LoU ban hits importers as cost goes up

Updated - March 14, 2018 10:26 pm IST - MUMBAI

The $85 billion buyers credit market has come to a standstill after the Reserve Bank of India banned banks from issuing Letters of Undertaking in the wake of the $2 billion scam at state-run Punjab National Bank.

The RBI’s decision evoked strong reaction from traders and trade bodies stating that big importers and exporters will suffer at the absence of this cheaper financial instrument. Many exporters import raw materials and availed LoUs and increase in their cost will impact their competitiveness.

“A lot of people especially genuine businessmen will be impacted and the ban is not exactly the proper thing to do” said Rajesh Mehta, Chairman, Rajesh Exports Ltd, one of India’s largest bullion exporters said.

He said the cost for trade will go up as LoU was a simple method to avail international trade finance. LoUs are the cheapest source of funding as it is prices 20-30 bps above the LIBOR, typically three or six month. The total cost is around 2.3% which is much lower than any rupee loan product which are over 9%. Since LoU route is no longer, importers have to take bank guarantees or letter of credit which are expensive.

In a statement industry body CII, termed the central bank’s decision as disruptive.

“The decision would have a disruptive impact on the buyers’ credit market, in the immediate term. The traders who have been conducting business through these instruments will now have to necessarily shift their transactions to Letters of Credit and Bank Guarantees. The result would be that cost of credit may go up, especially for the SMEs,” Shobana Kamineni, President of CII said.

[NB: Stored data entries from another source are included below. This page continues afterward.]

-- ==== Sys2Proof/Certificates/Slice0/Obligations.lean ====
section
/-! DEFINITION. The statements for the provers, from the numbered rules of spec/. -/

section
open Sys2Proof Sys2Proof.Machine

/-! Encoding -/

/-- R80, R84, R86: decoding the word of a well-formed command gives the command back, with every field at every value, and a
word that decodes is the word of the command it decodes to. -/
def Obligations.DecodeAndEncodeAgree : Prop :=
  (∀ i : Instr, i.wf = true → decode (encode i) = .ok i) ∧
  (∀ (w : Word) (i : Instr), decode w = .ok i → w = encode i)

/-- R85: the 20 listed words are the legal ones, every other word has one of the three named defects, and submitting one while
idle executes nothing and sets `ERR_ILL`. -/
def Obligations.LegalWordsAreTheTwenty : Prop :=
  legalWords.length = 20 ∧ legalWords.Nodup ∧
  (∀ w : Word, (∃ i, decode w = .ok i) ↔ w ∈ legalWords) ∧
  (∀ w : Word, w ∉ legalWords ↔
    (w.extractLsb' 11 21 ≠ 0 ∨ opKnown (w.extractLsb' 0 8) = false ∨ unusedZero w = false)) ∧
  (∀ (w : Word) (s : State), s.job = none → w ∉ legalWords →
    submitWord w s = .settled (.ok { s with status := { s.status with done := false, errIll := true } }))

/-- R84: no word matches two rows. -/
def Obligations.NoWordMatchesTwoRows : Prop :=
  ∀ w : Word, ((decodeRows w).filter fun r => r.1.selects w).length ≤ 1

/-- R84: words written out from the encoding column, one of each family, decode to their commands. -/
def Obligations.SampleWordsDecode : Prop :=
  decode 0b00000000000000000000000000000000 = .ok .nop ∧
  decode 0b00000000000000000000000100000011 = .ok (.rescale .lastNonzero) ∧
  decode 0b00000000000000000000000000000101 = .ok .xremap ∧
  decode 0b00000000000000000000000000000110 = .ok .cdflut ∧
  decode 0b00000000000000000000010000001001 = .ok (.diffuse .m0 .serpentine) ∧
  decode 0b00000000000000000000001000010010 = .ok (.dither .m1 .raster) ∧
  decode 0b00000000000000000000000100000001 = .error .unusedField

/-! The step and the lifecycle -/

/-- R100: a write of a legal word to `CMD` of an idle block is the next step's submission. If no host access enters the busy
window the step runs the decoded command; else it latches the command, or reports its geometry. `withFetchWord` places such a
write. -/
def Obligations.StepRunsTheSubmittedCommand : Prop :=
  (∀ (s : State) (w : Word) (i : Instr) (rest : List Event), s.job = none → i.wf = true → decode w = .ok i →
    s.agenda = .host (.write .b32 0x00000000 w) :: rest →
    (engineNext rest = true → step s = exec i { s with agenda := rest, replies := .ack :: s.replies }) ∧
    (engineNext rest = false → step s = .next (accept i { s with agenda := rest, replies := .ack :: s.replies }))) ∧
  (∀ (s : State) (nbits w : Nat) (i : Instr), decodeTableWord nbits w = some i →
    step (s.withFetchWord nbits w) = exec i { s with job := none, agenda := [], replies := .ack :: s.replies })

/-- R101: the engine's turn runs the latched command, also when nothing is left on the agenda. -/
def Obligations.EngineTurnRunsTheLatchedCommand : Prop :=
  ∀ (s : State) (j : Job) (rest : List Event), s.job = some j →
    (s.agenda = [] → step s = exec j.cmd s) ∧
    (s.agenda = .engine :: rest → step s = exec j.cmd { s with agenda := rest })

/-- R101: executing a command as one transition, or as a submission and a later engine's turn, is the same. -/
def Obligations.ExecAfterAcceptIsExec : Prop :=
  ∀ (i : Instr) (s : State), exec i (accept i s) = exec i s

/-- R88, R100, R101, R283: `run M` with any number of polls in the busy window ends in the state of one transition; the polls
read `BUSY = 1`, the last one `BUSY = 0` and `DONE = 1`. The agenda, the engine's turn and the replies are the model's
choices (logs 1, 2 and 12). -/
def Obligations.PolledRunIsOneTransition : Prop :=
  ∀ (i : Instr) (n : Nat) (rest : List Event) (s t : State), accepts i s → exec i s = .next t →
    Sys2Proof.core.run (n + 3) { s with agenda := runPolled i n ++ rest } =
      .next { t with
        agenda := rest
        replies := .value (statusWord t) :: (List.replicate n (.value (statusWord (accept i s))) ++ .ack :: s.replies) } ∧
    (statusWord (accept i s)).getLsbD 0 = true ∧ (statusWord t).getLsbD 0 = false ∧ (statusWord t).getLsbD 1 = true

/-- R251, with R84's list as the legal words: the write of an illegal word to `CMD` of an idle block. -/
def Obligations.IllegalWordSetsErrIll : Prop :=
  ∀ (s : State) (w : Word) (rest : List Event), s.job = none → w ∉ legalWords →
    s.agenda = .host (.write .b32 0x00000000 w) :: rest →
    step s = .next { s with agenda := rest, replies := .ack :: s.replies,
                            status := { s.status with done := false, errIll := true } }

/-- R252: which commands are checked, against what, and what a rejection does. A command that passes is latched. -/
def Obligations.BadGeometrySetsErrGeom : Prop :=
  ∀ (s : State) (w : Word) (i : Instr) (rest : List Event), s.job = none → decode w = .ok i →
    s.agenda = .host (.write .b32 0x00000000 w) :: rest →
    let geometryBad := i ≠ .nop ∧ i ≠ .shape ∧ i ≠ .ivbuild ∧ i ≠ .gamma ∧
      (s.params.maxW < s.width.toNat ∨ s.params.maxH < s.height.toNat ∨
        s.params.maxPix < s.width.toNat * s.height.toNat)
    let referenceBad := (i = .shape ∨ i = .matchx ∨ i = .matcha) ∧ s.params.maxPix < s.reflen.toNat
    (geometryBad ∨ referenceBad →
      step s = .next { s with agenda := rest, replies := .ack :: s.replies,
                              status := { s.status with done := false, errGeom := true } }) ∧
    (¬(geometryBad ∨ referenceBad) →
      accept i s = { s with job := some { cmd := i, geom := latchGeom s }, status := { s.status with done := false } })

/-- R70, R253: while busy a write other than to `STATUS` is dropped and sets `ERR_BUSYWR`, a write to `STATUS` is not, a read
sets nothing, and no step but the command's completion or a reset changes a register, a table or a plane. -/
def Obligations.BusyWriteIsDropped : Prop :=
  ∀ (s : State) (j : Job) (rest : List Event), s.job = some j →
    (∀ (width : Width) (off v : Word), s.agenda = .host (.write width off v) :: rest →
      busCheck s.params width off = none →
      (off ≠ 0x00000004 →
        step s = .next { s with agenda := rest, replies := .ack :: s.replies,
                                status := { s.status with errBusywr := true } }) ∧
      (off = 0x00000004 →
        step s = .next (clearStatus v { s with agenda := rest, replies := .ack :: s.replies }))) ∧
    (∀ (width : Width) (off : Word) (t : State), s.agenda = .host (.read width off) :: rest → step s = .next t →
      t.status = s.status) ∧
    (∀ t : State, step s = .next t → t.job = some j →
      t = { s with status := t.status, agenda := t.agenda, replies := t.replies, draws := t.draws })

/-- R24, R256: a write to `STATUS`, busy or not, clears the bits 1 to 4 that are 1 in it and nothing else. -/
def Obligations.StatusWriteClearsItsOnes : Prop :=
  ∀ (s : State) (v : Word) (rest : List Event), s.agenda = .host (.write .b32 0x00000004 v) :: rest →
    step s = .next { s with
      agenda := rest
      replies := .ack :: s.replies
      status := { done := if v.getLsbD 1 then false else s.status.done
                  errIll := if v.getLsbD 2 then false else s.status.errIll
                  errGeom := if v.getLsbD 3 then false else s.status.errGeom
                  errBusywr := if v.getLsbD 4 then false else s.status.errBusywr } }

/-- R24, R65: a read of `STATUS` shows the five bits in their places, zeros above, and changes nothing. -/
def Obligations.StatusReadShowsItsBits : Prop :=
  ∀ (s : State) (rest : List Event), s.agenda = .host (.read .b32 0x00000004) :: rest →
    ∃ v : Word, step s = .next { s with agenda := rest, replies := .value v :: s.replies } ∧
      v.getLsbD 0 = s.job.isSome ∧ v.getLsbD 1 = s.status.done ∧ v.getLsbD 2 = s.status.errIll ∧
      v.getLsbD 3 = s.status.errGeom ∧ v.getLsbD 4 = s.status.errBusywr ∧ ∀ n, 5 ≤ n → v.getLsbD n = false

/-- R255: no step but a write to `STATUS` or a reset clears an error bit. -/
def Obligations.ErrorBitsAreSticky : Prop :=
  ∀ s t : State, step s = .next t →
    (∀ rest, s.agenda ≠ .reset :: rest) → (∀ width v rest, s.agenda ≠ .host (.write width 0x00000004 v) :: rest) →
    (s.status.errIll = true → t.status.errIll = true) ∧ (s.status.errGeom = true → t.status.errGeom = true) ∧
    (s.status.errBusywr = true → t.status.errBusywr = true)

/-- R291: after a submission from an idle block has run, the block is idle and `DONE` says whether the command was accepted. -/
def Obligations.DoneTellsSuccessFromRejection : Prop :=
  ∀ (i : Instr) (s t : State), s.job = none → exec i s = .next t →
    t.job = none ∧ (t.status.done = true ↔ accepts i s) ∧ (t.status.done = false → t.status.errGeom = true)

/-- R24, R291: `DONE` is set only by the completion of an accepted command. -/
def Obligations.OnlyCompletionSetsDone : Prop :=
  ∀ s t : State, step s = .next t → s.status.done = false → t.status.done = true →
    t.job = none ∧
    ((∃ j, s.job = some j ∧ engineNext s.agenda = true) ∨
     (∃ w i rest, decode w = .ok i ∧ accepts i s ∧ s.agenda = .host (.write .b32 0x00000000 w) :: rest))

/-- R44, R280: the reset input, at any time. What `RB` and the model's own fields hold is logs 11 and 14. -/
def Obligations.ResetAbandonsAndClears : Prop :=
  ∀ (s : State) (rest : List Event), s.agenda = .reset :: rest →
    ∃ t, step s = .next t ∧ t.job = none ∧ statusWord t = 0 ∧
      t.width = 0 ∧ t.height = 0 ∧ t.reflen = 0 ∧ t.gammaHi ++ t.gammaLo = 0x3FF0000000000000#64 ∧
      (∀ id i, tableWord id i t = none) ∧ (∀ p k, Memory.read (planeOf p t) k = none) ∧
      t.params = s.params ∧ t.agenda = rest

/-! Invariants and frames -/

/-- The invariant of the block holds after reset, for every legal choice of the parameters (R8, R44). -/
def Obligations.InvariantHoldsAtReset : Prop :=
  Inv State.reset ∧ ∀ p : Params, p.wf = true → Inv (State.resetWith p)

/-- Every step keeps the invariant: canonical planes within `MAX_PIX` (R39), the rolling buffer within its capacity and range
(R14, R40), the latched command checked and equal to the registers (R102, R107), `DONE = 0` while busy (R291). -/
def Obligations.EveryStepKeepsTheInvariant : Prop :=
  ∀ s t : State, Inv s → step s = .next t → Inv t

/-- R22, R39, R68: no command writes a register other than `STATUS`, or `SRC` or `REF`, or clears an error bit; `DST` bytes from
`N` on keep their values. -/
def Obligations.CommandsKeepRegistersAndInputs : Prop :=
  ∀ (i : Instr) (s t : State), s.job = none → exec i s = .next t →
    t.params = s.params ∧ t.width = s.width ∧ t.height = s.height ∧ t.reflen = s.reflen ∧
    t.gammaLo = s.gammaLo ∧ t.gammaHi = s.gammaHi ∧ t.src = s.src ∧ t.ref = s.ref ∧
    t.agenda = s.agenda ∧ t.replies = s.replies ∧ t.draws = s.draws ∧
    t.status.errIll = s.status.errIll ∧ t.status.errBusywr = s.status.errBusywr ∧
    (s.status.errGeom = true → t.status.errGeom = true) ∧
    (∀ k, pixelCount s ≤ k → Memory.read t.dst k = Memory.read s.dst k)

/-- R39: a command reads bytes `0..N-1` of `SRC` and `0..min(L,256)-1` of `REF` only. -/
def Obligations.CommandsReadOnlyTheirBytes : Prop :=
  ∀ (i : Instr) (s : State) (src' ref' : Memory), s.job = none →
    (∀ k < pixelCount s, Memory.read src' k = Memory.read s.src k) →
    (∀ k < min s.reflen.toNat 256, Memory.read ref' k = Memory.read s.ref k) →
    exec i { s with src := src', ref := ref' } = mapNext (fun t => { t with src := src', ref := ref' }) (exec i s)

/-- R189, R196 (1): nothing of a previous command's rolling buffer survives. -/
def Obligations.DiffusionIgnoresTheOldBuffer : Prop :=
  ∀ (m : Method) (c : Scan) (s : State) (rb' : List (List Int)), accepts (.diffuse m c) s →
    exec (.diffuse m c) { s with rb := rb' } = exec (.diffuse m c) s ∧
    exec (.dither m c) { s with rb := rb' } = exec (.dither m c) s

/-- R287: `HIST`, `RESCALE`, `XREMAP` and `LUTAPPLY` see the geometry only through `N`. -/
def Obligations.MatchersSeeOnlyThePixelCount : Prop :=
  ∀ (i : Instr) (s : State) (w' h' : Word),
    (i = .hist ∨ (∃ pol, i = .rescale pol) ∨ i = .xremap ∨ i = .lutapply) →
    accepts i s → accepts i { s with width := w', height := h' } → w'.toNat * h'.toNat = pixelCount s →
    exec i { s with width := w', height := h' } = mapNext (fun t => { t with width := w', height := h' }) (exec i s)

/-- R106: with `N = 0` the pixel loops run zero times and the 256-entry loops still run. -/
def Obligations.EmptyPlaneRunsNoPixelLoop : Prop :=
  ∀ (s : State) (pol : Policy) (m : Method) (c : Scan), s.job = none → pixelCount s = 0 → accepts .hist s →
    exec .hist s = .next { s with h1 := Table.ofFun fun _ => 0, status := doneStatus s } ∧
    (entriesWritten s.shape →
      exec (.rescale pol) s = .next { s with tgt := Table.ofFun fun _ => 0, status := doneStatus s }) ∧
    exec .xremap s = .next { s with cnt := Table.ofFun fun _ => 0, status := doneStatus s } ∧
    exec .lutapply s = .next { s with status := doneStatus s } ∧
    (∃ rb, exec (.diffuse m c) s = .next { s with rb := rb, status := doneStatus s } ∧
      ∀ row ∈ rb, ∀ cell ∈ row, cell = 0) ∧
    (∀ (i : Instr) (t : State), exec i s = .next t → t.dst = s.dst)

Industry bodies have said that Gems and Jewellery sector will face the heat following the LoU ban

ASSOCHAM secretary general D.S. Rawat said soon after the ban importers were not able to raise money to get their shipments, essentially in the gems and jewellery trade.

“The costs have gone up since raising money through the LoU was the cheapest source of raising finance. We had a product which was an important instrument of trade finance, particularly for import based exporters; so, if a few black sheep have taken advantage of the situation, the fault does not lie with the LoU,” Mr Rawat said.

Vinay Sharma, Chairman, Export Promotion Council of EoUs and SEZs which has 5000 members also said the gem and jewellery sector will be affected the most because they import heavily to carry out business and avail LoU facility. “Our members had called up stating that they are carrying out the impact assessment and will revert back,” he said.